Ich komme von C über C++ nach Java. Und das denken in Objekten konnte ich schon bevor ich angefangen habe
Java zu lernen. Der Datensatzparser ist so ein kleines Programmchen für sich hat noch einige kleine Fehler die ich noch suche, aber ich denke die find ich auch noch. Es liest Datensätze ein, führt gewünschte Änderungen aus und gibt die veränderte Datei in eine Neue aus. Habe schon oft Postings gelesen wo nach sowas gefragt wurde.

Wo kann man den diese Proggys begutachten lassen?


----------



## Beni (11. Feb 2005)

Die Rubrik "Sitecheck" ist für sowas gut (oke, es ist manchmal ein bisschen Glück vonnöten, damit jemand das alles durchschaut).

Hm, C++ und Java ist was anderes. Ich hab schon oft C++-Gurus gesehen, die in Java total gescheitert sind, einfach weil sie nicht umdenken konnten (Mehrfachvererbung ist da ein nettes Beispiel). Ich weiss halt nicht, wie das jetzt bei dir ist...


----------



## Jockel (12. Feb 2005)

Es ist schon etwas spät, könnte also etwas abschweifend werden...



			
				Lazarus hat gesagt.:
			
		

> Hallo ich hab mal ne Frage was Java lernen angeht. Also was muss man den so wissen bzw. in welche Richtung sollte man am besten seine Lernanstrengungen lenken.


Was muss man wofür wissen? In welche Richtung? Die, die zum Ziel führt! Ok, da das wohl nicht hilfreich ist, mal anders gefragt: wo willst du hin? Es nützt doch herzlich wenig, wenn du komplexe verteilte Anwendungen entwickeln kannst, aber eigentlich lieber mit J2ME großartige Spiele verwirklichen möchtest. Wenn jemand sagt, er möchte Sportler werden und fragt wie er trainieren sollte, damit er zur Weltspitze gehört, sollte sich ja auch im klaren darüber sein, ob er Boxer werden möchte oder irgendwann unter der Anweisung von John Neumeier tanzen möchte.



			
				Lazarus hat gesagt.:
			
		

> Ich hab mal so ne olle Umschulung gemacht. Angeblich haben wir da Java Programmieren gelernt. Nur also was ich aus der Umschulung an Java Kenntnissen bekommen habe das weiß sogar ich daß das lächerlich ist und ich mich auf keinen Fall JavaProgrammierer schimpfen sollte. Gut ich habe weiter gemacht und selber dazu gelernt.


Sehr gut, dass ist schon mal eine wichtige Erkenntnis, die manchmal viel zu spät kommt...



			
				Lazarus hat gesagt.:
			
		

> Das Java Verständnist hab ich nun drauf.

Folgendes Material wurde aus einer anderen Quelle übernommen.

/-! ### Every instruction that is not a flag writer -/

/-- Settles O12: what is left beside the flag writers is built over the operations above; the last case
holds the flag writers. -/
theorem onlyFlagWritersChangeFlags : Obligations.OnlyFlagWritersChangeFlags := by
  unfold Obligations.OnlyFlagWritersChangeFlags
  intro i s t h hw
  cases i with
  | movB0 | movB1 | movB2 | movB3 | movB4 | movB5 | movB6 | movB7 | movR | movI | setCc =>
    exact opMove_flags h
  | ldcp => exact execLdcp_flags h
  | ldR | ldA | ldD => exact opLd_flags h
  | ldbR | ldbA | ldbD => exact opLdb_flags h
  | stR | stA | stD => exact opSt_flags h
  | stbR | stbA | stbD => exact opStb_flags h
  | ldU | ldbU | stU | stbU => cases h
  | pushR | pushI | pushLr => exact pushStore_flags h
  | pop => exact execPop_flags h
  | jmpR | jmpI => exact opJmp_flags h
  | callR | callI => exact opCall_flags h
  | ret => exact jumpTo_flags h
  | _ => cases hw

end Sys2Proof.Machine
end

section
/-! PROOFS. The stack (41_stack.md R120 to R122): one rule for the store of PUSH and PUSHLR and one for POP,
at a pointer into RAM and at one to a 16 bit peripheral register. -/

namespace Sys2Proof.Machine

/-! ### The pointer moved down -/

theorem pushPointer_reg_other (s : State) {r q : Reg} (h : q ≠ r) : (pushPointer r s).reg q = s.reg q :=
  State.reg_setReg_other s _ h

/-- Moving the pointer changes no other register and no byte of RAM. -/
theorem pushPointer_frame (r : Reg) (s : State) (p n : Nat) :
    OnlyRegistersAndRam [r] p n s (pushPointer r s) where
  regs _ hq := pushPointer_reg_other s (List.ne_of_not_mem_cons hq)
  flags := pushPointer_flags r s
  lr := rfl
  ram _ _ := rfl
  world := ⟨rfl, fun _ => rfl, rfl, rfl, rfl⟩

/-! ### The store of PUSH and PUSHLR -/

/-- Where the word can be written, the store completes and the pc moves on. -/
theorem pushStore_of_writeWord {r : Reg} {s u : State} {p v : Word} (hp : s.reg r - 2 = p)
    (h : writeWord (pushPointer r s) p v = .next u) (n : Word) :
    pushStore r v n (pushPointer r s) = .next (u.advance n) := by
  rw [pushStore, pushPointer_reg, hp, h, andThen_next]

/-- A word stored within the bytes a frame leaves open, and the pc moved on, stay within the frame. -/
theorem OnlyRegistersAndRam.storeWord {rs : List Reg} {p : Word} {s t : State}
    (h : OnlyRegistersAndRam rs p.toNat 2 s t) (v n : Word) :
    OnlyRegistersAndRam rs p.toNat 2 s ((storeRamWord t p v).advance n) := by
  obtain ⟨hcfg, hregs, -, hlr, hflags, hperiph, hext, hagenda, houtput, -⟩ := storeRamWord_frame t p v
  refine ⟨fun q hq => ?_, hflags.trans h.flags, hlr.trans h.lr, fun a ha => ?_,
    ⟨hperiph.trans h.world.periph, fun a => ?_, hcfg.trans h.world.cfg, hagenda.trans h.world.agenda,
      houtput.trans h.world.output⟩⟩
  · rw [State.reg_advance, State.reg, hregs]
    exact h.regs q hq
  · rw [State.ramByte_advance, ramByte_storeRamWord, if_neg (by omega), if_neg (by omega)]
    exact h.ram a ha
  · rw [State.extByte_advance, State.extByte, hext]
    exact h.world.ext a

/-- A push to RAM: the pointer is two lower, the word there is the value, and nothing else changes. -/
theorem pushStore_ram {s : State} {r : Reg} {p : Word} (hp : p.toNat = ((s.reg r).toNat + 65534) % 65536)
    (hin : WordInRam s p) (v n : Word) :
    ∃ t, pushStore r v n (pushPointer r s) = .next t ∧ t.reg r = p ∧ HoldsWord t p v ∧
      t.pc = s.pc + n ∧ OnlyRegistersAndRam [r] p.toNat 2 s t := by
  have hptr : s.reg r - 2 = p := sub_two_eq hp
  have hw : writeWord (pushPointer r s) p v = .next (storeRamWord (pushPointer r s) p v) :=
    writeWord_ram v hin
  obtain ⟨-, hregs, hpc, -⟩ := storeRamWord_frame (pushPointer r s) p v
  refine ⟨_, pushStore_of_writeWord hptr hw n, ?_, storeRamWord_holds _ p v, congrArg (· + n) hpc,
    (pushPointer_frame r s p.toNat 2).storeWord v n⟩
  rw [State.reg_advance, State.reg, hregs]
  exact (pushPointer_reg r s).trans hptr

/-- Settles O41: PUSH's value is read after the pointer's update (log 18), which a register other than the
pointer does not see. -/
theorem pushStoresBelowThePointer : Obligations.PushStoresBelowThePointer := by
  unfold Obligations.PushStoresBelowThePointer
  intro s r o p hp hin
  obtain ⟨t, ht, hptr, hheld, hpc, hframe⟩ := pushStore_ram hp hin (o.value (pushPointer r s)) o.size
  refine ⟨t, (exec_pushAt r o s).trans ht, hptr, ?_, ?_, ?_, hpc, hframe⟩
  · rintro w rfl
    exact hheld
  · rintro d rfl hd
    rwa [Operand.value, pushPointer_reg_other s hd] at hheld
  · rintro rfl
    rwa [Operand.value, pushPointer_reg, sub_two_eq hp] at hheld

/-- Settles O43: PUSHLR is the push of LR through r7. -/
theorem pushLrStoresTheLinkRegister : Obligations.PushLrStoresTheLinkRegister := by
  unfold Obligations.PushLrStoresTheLinkRegister
  intro s p hp hin
  exact pushStore_ram hp hin s.lr 2

/-! ### POP -/

theorem pop_frame (s : State) (d r : Reg) (v w n : Word) :
    OnlyRegisters [d, r] s (((s.setReg d v).setReg r w).advance n) where
  regs q hq := by
    obtain ⟨hqd, hqr⟩ : q ≠ d ∧ q ≠ r := by simpa using hq
    rw [State.reg_advance, State.reg_setReg_other _ _ hqr, State.reg_setReg_other _ _ hqd]
  lr := rfl
  ram _ := rfl
  selfWritten := rfl
  world := ⟨rfl, fun _ => rfl, rfl, rfl, rfl⟩

/-- A POP whose word is read without a change of state: rD is written before the pointer is advanced, so a
POP of its own pointer advances the value read (log 18). -/
theorem pop_of_readWord {s : State} {r : Reg} {v : Word} (h : readWord s (s.reg r) = .next (v, s))
    (d : Reg) :
    ∃ t, exec (.pop d r) s = .next t ∧ (d ≠ r → t.reg d = v ∧ t.reg r = s.reg r + 2) ∧
      (d = r → t.reg r = v + 2) ∧ t.flags = s.flags ∧ t.pc = s.pc + 2 ∧ OnlyRegisters [d, r] s t := by
  have hpop : execPop d r s =
      .next (((s.setReg d v).setReg r ((s.setReg d v).reg r + 2)).advance 2) := by
    rw [execPop, h, andThen_next]
  refine ⟨_, hpop, fun hd => ⟨?_, ?_⟩, ?_, rfl, rfl, pop_frame s d r v _ 2⟩
  · rw [State.reg_advance, State.reg_setReg_other _ _ hd, State.reg_setReg_same]
  · rw [State.reg_advance, State.reg_setReg_same, State.reg_setReg_other _ _ hd.symm]
  · rintro rfl
    rw [State.reg_advance, State.reg_setReg_same, State.reg_setReg_same]

/-- Settles O42: the word at the pointer is read from RAM, which changes nothing. -/
theorem popLoadsAtThePointer : Obligations.PopLoadsAtThePointer := by
  unfold Obligations.PopLoadsAtThePointer
  intro s d r v hin hv
  obtain ⟨t, ht, hother, hown, hrest⟩ := pop_of_readWord (readWord_ram hin hv) d
  refine ⟨t, ht, fun hd => ?_, fun hd => ?_, hrest⟩
  · obtain ⟨hval, hptr⟩ := hother hd
    exact ⟨hval, by rw [hptr]; exact BitVec.toNat_add ..⟩
  · rw [hown hd]
    exact BitVec.toNat_add ..

/-- Settles O44: POP finds the pointer where PUSH left it, and there the word PUSH stored. -/
theorem pushThenPopRestores : Obligations.PushThenPopRestores := by
  unfold Obligations.PushThenPopRestores
  intro s x y p hxp hyp _ hin
  have hp : (s.reg p - 2).toNat = ((s.reg p).toNat + 65534) % 65536 := by
    rw [BitVec.toNat_sub, Nat.add_comm]; rfl
  obtain ⟨t, ht, hptr, -, hheld, -, -, hpush⟩ := pushStoresBelowThePointer s p (.reg x) _ hp hin
  have hin' : WordInRam t (t.reg p) := by
    obtain ⟨heven, hram⟩ := hin
    rw [hptr]
    exact ⟨heven, inRam_of_cfg hram hpush.world.cfg⟩
  have hheld' : HoldsWord t (t.reg p) (s.reg x) := by rw [hptr]; exact hheld x rfl hxp
  obtain ⟨u, hu, hother, -, hflags, -, hpop⟩ := pop_of_readWord (readWord_ram hin' hheld') y
  obtain ⟨hval, hback⟩ := hother hyp
  have hback' : u.reg p = s.reg p := by rw [hback, hptr, BitVec.sub_add_cancel]
  refine ⟨t, u, ht, hu, hval, hback', fun q hq => ?_, hflags.trans hpush.flags⟩
  by_cases hqp : q = p
  · rw [hqp, hback']
  · rw [hpop.regs q (by simp [hq, hqp]), hpush.regs q (by simp [hqp])]

/-! ### A pointer to IO_UART_BAUD (60_exceptions.md R217) -/

theorem readWord_uartBaud (s : State) : readWord s 0xFF04 = .next (s.periph.uartBaud, s) := rfl

theorem writeWord_uartBaud (s : State) (v : Word) :
    writeWord s 0xFF04 v = .next (s.setPeriph { s.periph with uartBaud := v }) := rfl

/-- A push from 0xFF06 sets the divisor: the pointer is two lower, and nothing else changes. -/
theorem pushStore_uartBaud {s : State} {r : Reg} (hr : s.reg r = 0xFF06) (v n : Word) :
    ∃ t, pushStore r v n (pushPointer r s) = .next t ∧ t.reg r = 0xFF04 ∧
      t.periph = { s.periph with uartBaud := v } ∧ t.pc = s.pc + n ∧
      OnlyRegistersAndDevices [r] s t := by
  have hptr : s.reg r - 2 = 0xFF04 := by rw [hr]; rfl
  exact ⟨_, pushStore_of_writeWord hptr (writeWord_uartBaud _ v) n, (pushPointer_reg r s).trans hptr, rfl, rfl,
    { regs := fun _ hq => pushPointer_reg_other s (List.ne_of_not_mem_cons hq)
      flags := rfl, lr := rfl, ram := fun _ => rfl, selfWritten := rfl, ext := fun _ => rfl
      cfg := rfl, agenda := rfl }⟩

/-- Settles O45: each push is the store of its value at IO_UART_BAUD, and POP reads the divisor without a
change of state. -/
theorem stackReachesWordRegisters : Obligations.StackReachesWordRegisters := by
  unfold Obligations.StackReachesWordRegisters
  intro s r
  refine ⟨fun w hr => pushStore_uartBaud hr w 4, fun d hd hr => ?_,
    fun hr => pushStore_uartBaud hr s.lr 2, fun d hd hr => ?_⟩
  · obtain ⟨t, ht, hptr, hbaud, hrest⟩ := pushStore_uartBaud hr ((pushPointer r s).reg d) 2
    rw [pushPointer_reg_other s hd] at hbaud
    exact ⟨t, ht, hptr, hbaud, hrest⟩
  · have hread : readWord s (s.reg r) = .next (s.periph.uartBaud, s) := by
      rw [hr]; exact readWord_uartBaud s
    obtain ⟨t, ht, hother, -, hrest⟩ := pop_of_readWord hread d
    obtain ⟨hval, hptr⟩ := hother hd
    exact ⟨t, ht, hval, by rw [hptr, hr]; rfl, hrest⟩

end Sys2Proof.Machine
end

section
/-! PROOFS. The moves (42_move.md R130 to R132) and SET (R134): one rule for the register write they share,
and the value each one writes. -/

namespace Sys2Proof.Machine

/-- What a move leaves: its value in rD, the pc at the next instruction, and all else, the flags too, as it
was. -/
theorem opMove_next {x : Result State} {s : State} {d : Reg} {v n : Word} (hx : x = opMove d v n s) :
    ∃ t, x = .next t ∧ t.reg d = v ∧ t.flags = s.flags ∧ t.pc = s.pc + n ∧ OnlyRegisters [d] s t :=
  ⟨_, hx, State.reg_setReg_same s d v, rfl, rfl, opMove_frame s d v n⟩

/-! ### The value of the byte MOV -/

theorem movbValue_zero {cfg : Config} (h : cfg.movbExtend = .zero) (b : Byte) : movbValue cfg b = zext b := by
  rw [movbValue, h]

theorem movbValue_sign {cfg : Config} (h : cfg.movbExtend = .sign) (b : Byte) : movbValue cfg b = sext b := by
  rw [movbValue, h]

theorem zext_toNat (b : Byte) : (zext b).toNat = b.toNat :=
  BitVec.toNat_setWidth_of_le (by decide)

theorem sext_toInt (b : Byte) : (sext b).toInt = b.toInt :=
  BitVec.toInt_signExtend_of_le (by decide)

/-- A word below 256 is its low byte, zero extended. -/
theorem zext_low_byte {w : Word} (h : w.toNat < 256) : zext (w.extractLsb' 0 8) = w := by
  apply BitVec.eq_of_toNat_eq
  rw [zext_toNat, BitVec.extractLsb'_toNat, Nat.shiftRight_zero, Nat.mod_eq_of_lt h]

/-! ### MOV -/

/-- Settles O28: every MOV is a move, of op2 or of the byte extended by MOVB_EXTEND. -/
theorem movCopiesItsOperand : Obligations.MovCopiesItsOperand := by
  unfold Obligations.MovCopiesItsOperand
  intro s d o b
  refine ⟨opMove_next (exec_movAt d o s), ?_⟩
  obtain ⟨t, ht, hval, hrest⟩ := opMove_next (exec_movbAt d b s)
  refine ⟨t, ht, fun hzero => ?_, fun hsign => ?_, hrest⟩
  · rw [hval, movbValue_zero hzero, zext_toNat]
  · rw [hval, movbValue_sign hsign, sext_toInt]

/-- Settles O29: both are moves of the same word; only the sizes, 2 and 4 bytes, differ. -/
theorem movEncodingsAgree : Obligations.MovEncodingsAgree := by
  unfold Obligations.MovEncodingsAgree
  intro s d w hw hzero
  have hbyte : exec (movbAt d (w.extractLsb' 0 8)) s = opMove d w 2 s := by
    rw [exec_movbAt, movbValue_zero hzero, zext_low_byte hw]
  have hpc : s.pc + 4 = s.pc + 2 + 2 := (BitVec.add_assoc s.pc 2 2).symm
  exact ⟨_, _, hbyte, exec_movAt d (.imm w) s, hpc, rfl⟩

/-! ### SET -/

theorem exec_setCc (cond : Cond) (d : Reg) (s : State) :
    exec (.setCc cond d) s = opMove d (if condHolds s.cfg cond s.flags then 1 else 0) 2 s := rfl

/-- Settles O31: SET moves the number its condition stands for, and the condition is the Expression column
(45_control.md R160). -/
theorem setMaterialisesTheCondition : Obligations.SetMaterialisesTheCondition := by
  unfold Obligations.SetMaterialisesTheCondition
  intro s cond d
  obtain ⟨t, ht, hval, hrest⟩ := opMove_next (exec_setCc cond d s)
  rw [← condHolds_iff]
  exact ⟨t, ht, fun hc => by rw [hval, if_pos hc], fun hc => by rw [hval, if_neg hc], hrest⟩

end Sys2Proof.Machine
end

section
/-! PROOFS. AND, OR, XOR, NOT and ROL (43_logic.md R140 to R143; 10_state.md R24): one rule for the result
they write back with LogicFlags, and what the conditions say once C and V are clear (43_logic.md R145). -/

namespace Sys2Proof.Machine

/-! ### Results written back with LogicFlags -/

/-- What a logic instruction leaves: its result in rD, the flags of that result with C and V clear, the pc
at the next instruction, and all else as it was. -/
theorem logicResult_next {x : Result State} {s : State} {d : Reg} {r n : Word}
    (hx : x = .next (writeResult s d (logicFlags r) n)) :
    ∃ t, x = .next t ∧ t.reg d = r ∧ FlagsSay t.flags (t.reg d) False False ∧ t.pc = s.pc + n ∧
      OnlyRegisters [d] s t := by
  obtain ⟨hval, hflags⟩ := logicFlags_spec r
  obtain ⟨t, ht, ⟨hreg, hsay⟩, hrest⟩ :=
    writeResult_next (P := fun w f => w = r ∧ FlagsSay f r False False) hx ⟨hval, hflags⟩
  exact ⟨t, ht, hreg, by rwa [hreg], hrest⟩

Das Buch Java ist auch eine Insel schon zur Hälfte durch. Kann ich davon ausgehen wenn ich das ganze Buch drauf habe, natürlich nicht auswendig aber sämtliche Kapitel verstanden und durchgearbeitet daß ich Java drauf habe?


Hm... Nein! Das ist in etwa so wie mit dem Autofahren (keine Ahnung, ob du schon einen Führerschein hast, wenn ja, wirst du es nachvollziehen können): Wenn man seine Führerscheinprüfung bestanden hat (das Buch durch hat), weiß man zwar, wie man das Auto bedient (die Syntax, etc.), aber es fehlt einfach die Erfahrung, um sagen zu können, man sei ein guter Autofahrer. Ich kenne keinen Fahranfänger, der nach seiner Führerscheinprüfung z.B. nachts bei Regen alleine eine längere Strecke von mehreren hundert Kilometern angetreten ist... Theoretisch wäre das zwar möglich, aber praktisch würde das (fast) keiner machen. Und wenn man es doch machen würde, würde man sich eingestehen, dass man sich überschätzt hat (was bei vielen Hobby-Projekten ja leider nicht die Ausnahme ist). Dieses überschätzen äußert sich dann wohl darin, dass man entweder abbricht oder wesentlich später das Ziel erreicht als es mit mehr Erfahrung nötig gewesen wäre. Beides bringt nicht sonderlich viel Spass...



			
				Lazarus hat gesagt.:
			
		

> Ne Vergleichsmöglichkeit habe ich nicht weil das was ich jetzt mache ist schon x mal komplizierter als das in der Schule. Aber noch denke ich einen guten Tacken entfernt von JavaProfi.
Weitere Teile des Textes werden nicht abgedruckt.